Rebuild both classical models using:
- Best hyperparameters from Task 4
- Feature selection from Task 5

Then evaluate on the test set and compare in a table.

In [None]:
# Final Logistic Regression with best hyperparameters + feature selection
final_logreg = Pipeline(steps=[
    ("preprocess", preprocess),
    ("select", SelectKBest(score_func=mutual_info_classif, k=k_best)),
    ("model", LogisticRegression(
        max_iter=1000,
        random_state=RANDOM_STATE,
        C=logreg_gs.best_params_["model__C"],
        penalty=logreg_gs.best_params_["model__penalty"],
        solver=logreg_gs.best_params_["model__solver"]
    ))
])

# Final Random Forest with best hyperparameters + feature selection
bp = rf_gs.best_params_
final_rf = Pipeline(steps=[
    ("preprocess", preprocess),
    ("select", SelectKBest(score_func=mutual_info_classif, k=k_best)),
    ("model", RandomForestClassifier(
        random_state=RANDOM_STATE,
        n_jobs=-1,
        n_estimators=bp["model__n_estimators"],
        max_depth=bp["model__max_depth"],
        min_samples_split=bp["model__min_samples_split"],
        min_samples_leaf=bp["model__min_samples_leaf"],
    ))
])

# Fit + evaluate
final_logreg.fit(X_train, y_train)
final_rf.fit(X_train, y_train)

pred_logreg = final_logreg.predict(X_test)
pred_rf = final_rf.predict(X_test)

final_lr_metrics = cls_metrics(y_test, pred_logreg, "Final Logistic Regression")
final_rf_metrics = cls_metrics(y_test, pred_rf, "Final Random Forest")

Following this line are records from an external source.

/-- Every instruction in every state answers a next state, with one of the three outcomes. -/
theorem exec_outcome (i : Instr) (s : State) : ∃ t, exec i s = .next t ∧ ExecOutcome i s t := by
  cases i with
  | jp | jpV0 => exact ⟨_, rfl, .completes rfl (.inr (.inr trivial)) id⟩
  | sys | cls | ldI | addI | ldF | ldDtVx | ldStVx => exact ⟨_, rfl, .completes rfl (.inl s.advance_pcBy) id⟩
  | ldImm | addImm | ldReg | orReg | andReg | xorReg | addReg | sub | shr | subn | shl | rnd | ldVxDt =>
    exact ⟨_, rfl, .completes rfl (.inl s.advance_pcBy) id⟩
  | seImm | sneImm | seReg | sneReg =>
    refine ⟨_, rfl, .completes (s.skipIf_frame _).1 ?_ (State.skipIf_memWf · _)⟩
    exact (s.skipIf_pcBy_cases _).imp_right fun h => .inl ⟨trivial, h⟩
  | skp | sknp =>
    refine ⟨_, rfl, .completes ?_ ?_ fun h => State.skipIf_memWf (s := s.keyTake.2) h _⟩
    · rw [State.skipIf_eq]
      rfl
    · exact (s.keyTake.2.skipIf_pcBy_cases _).imp_right fun h => .inl ⟨trivial, h⟩
  | ret =>
    obtain ⟨_, heq⟩ | ⟨-, heq⟩ := exec_ret_cases s
    · exact ⟨_, heq, .completes rfl (.inr (.inr trivial)) id⟩
    · exact ⟨_, heq, .faults rfl rfl⟩
  | call nnn =>
    obtain ⟨_, heq⟩ | ⟨-, heq⟩ := exec_call_cases nnn s
    · exact ⟨_, heq, .completes rfl (.inr (.inr trivial)) id⟩
    · exact ⟨_, heq, .faults rfl rfl⟩
  | ldVxK x =>
    obtain ⟨k, -, heq⟩ | ⟨hk, heq⟩ := exec_ldVxK_cases x s
    · exact ⟨_, heq, .completes rfl (.inl s.advance_pcBy) id⟩
    · exact ⟨_, heq, .waits rfl hk⟩
  | drw =>
    exact ⟨_, rfl, .checkedAccess _ (.completes rfl (.inl s.advance_pcBy) id) rfl fun _ => id⟩
  | ldVxMem =>
    refine ⟨_, rfl, .checkedAccess _ ?_ rfl fun _ => id⟩
    obtain ⟨hpc, honly, -⟩ := s.loadRegs_advance_frame 0 (s.readBytes s.base _)
    exact .completes honly (.inl hpc) fun h => by rw [State.loadRegs_eq]; exact h
  | ldB | ldMemVx =>
    refine ⟨_, rfl, .checkedAccess _ ?_ rfl fun _ => id⟩
    obtain ⟨hpc, honly⟩ := s.writeBytes_advance_frame s.base _
    exact .completes honly (.inl hpc) fun h => State.writeBytes_memWf h s.base _

/-- The inversion of `exec`. -/
theorem ExecOutcome.of_exec {i : Instr} {s t : State} (h : exec i s = .next t) : ExecOutcome i s t := by
  obtain ⟨_, heq, ho⟩ := exec_outcome i s
  cases heq.symm.trans h
  exact ho

/-! ### What every completion leaves -/

/-- Nothing differs but the registers, the stack, the timers, the display, memory, the generator and the key slot. -/
def OnlyProgramState (s t : State) : Prop :=
  t = { s with
        v := t.v, i := t.i, pc := t.pc, sp := t.sp, stack := t.stack, dt := t.dt, st := t.st, disp := t.disp
        mem := t.mem, rng := t.rng, keySlot := t.keySlot }

theorem CompletionFrame.onlyProgramState {i : Instr} {s t : State} (h : CompletionFrame i s t) :
    OnlyProgramState s t := by
  unfold OnlyProgramState
  cases i <;> rw [h]

theorem OnlyProgramState.runState {s t : State} (h : OnlyProgramState s t) : t.runState = s.runState := by rw [h]

/-- Settles O26: an instruction outside FAULT ends in FAULT by its fault outcome only. -/
theorem execFaultsAreListedAndPrecise : Obligations.ExecFaultsAreListedAndPrecise := by
  intro i s t h hs ht
  cases ExecOutcome.of_exec h with
  | completes frame => exact absurd (frame.onlyProgramState.runState.symm.trans ht) hs
  | waits => cases ht
  | faults listed names => exact ⟨_, _, listed, s.raiseFault_entersFault _ names.lt⟩

/-! ### Totality -/

theorem mapNext_total {f : State → State} {r : Result} (h : ∃ t, r = .next t) : ∃ t, mapNext f r = .next t := by
  obtain ⟨t, rfl⟩ := h
  exact ⟨f t, rfl⟩

theorem execDecoded_total (d : Decoded) (s : State) : ∃ t, execDecoded d s = .next t := by
  cases d with
  | instr i => exact (exec_outcome i s).imp fun _ => And.left
  | undefined => exact ⟨_, rfl⟩

theorem State.runInstruction_total (s : State) : ∃ t, s.runInstruction = .next t := by
  obtain ⟨-, heq⟩ | ⟨_, -, -, heq⟩ := s.runInstruction_cases <;> rw [heq]
  · exact ⟨_, rfl⟩
  · exact mapNext_total (execDecoded_total _ s)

final_lr_metrics, final_rf_metrics

In [None]:
# Comparison table (similar to Table 1 / Table 4 in the assignment)
comparison_table = pd.DataFrame([
    {
        "Model": "Logistic Regression (Final)",
        "Features": f"SelectKBest(k={k_best})",
        "CV Score (F1w)": logreg_gs.best_score_,
        "Accuracy": final_lr_metrics["Accuracy"],
        "Precision": final_lr_metrics["Precision (weighted)"],
        "Recall": final_lr_metrics["Recall (weighted)"],
        "F1-Score": final_lr_metrics["F1 (weighted)"],
    },
    {
        "Model": "Random Forest (Final)",
        "Features": f"SelectKBest(k={k_best})",
        "CV Score (F1w)": rf_gs.best_score_,
        "Accuracy": final_rf_metrics["Accuracy"],
        "Precision": final_rf_metrics["Precision (weighted)"],
        "Recall": final_rf_metrics["Recall (weighted)"],
        "F1-Score": final_rf_metrics["F1 (weighted)"],
    }
])

comparison_table

## Task 7: Report Quality and Presentation

- Code is organized into tasks and uses pipelines for reproducibility.
- Visualizations are labeled with titles and axes.
- Tables summarize key results.

## Task 8: Conclusion and Reflection

1. **Model Performance:** State which final model performed best and cite the key metrics.
2. **Impact of Methods:** Explain how hyperparameter tuning and feature selection affected results.
3. **Insights and Future Directions:** Summarize insights from EDA and suggest future improvements (e.g., different class thresholds, more feature engineering, other models).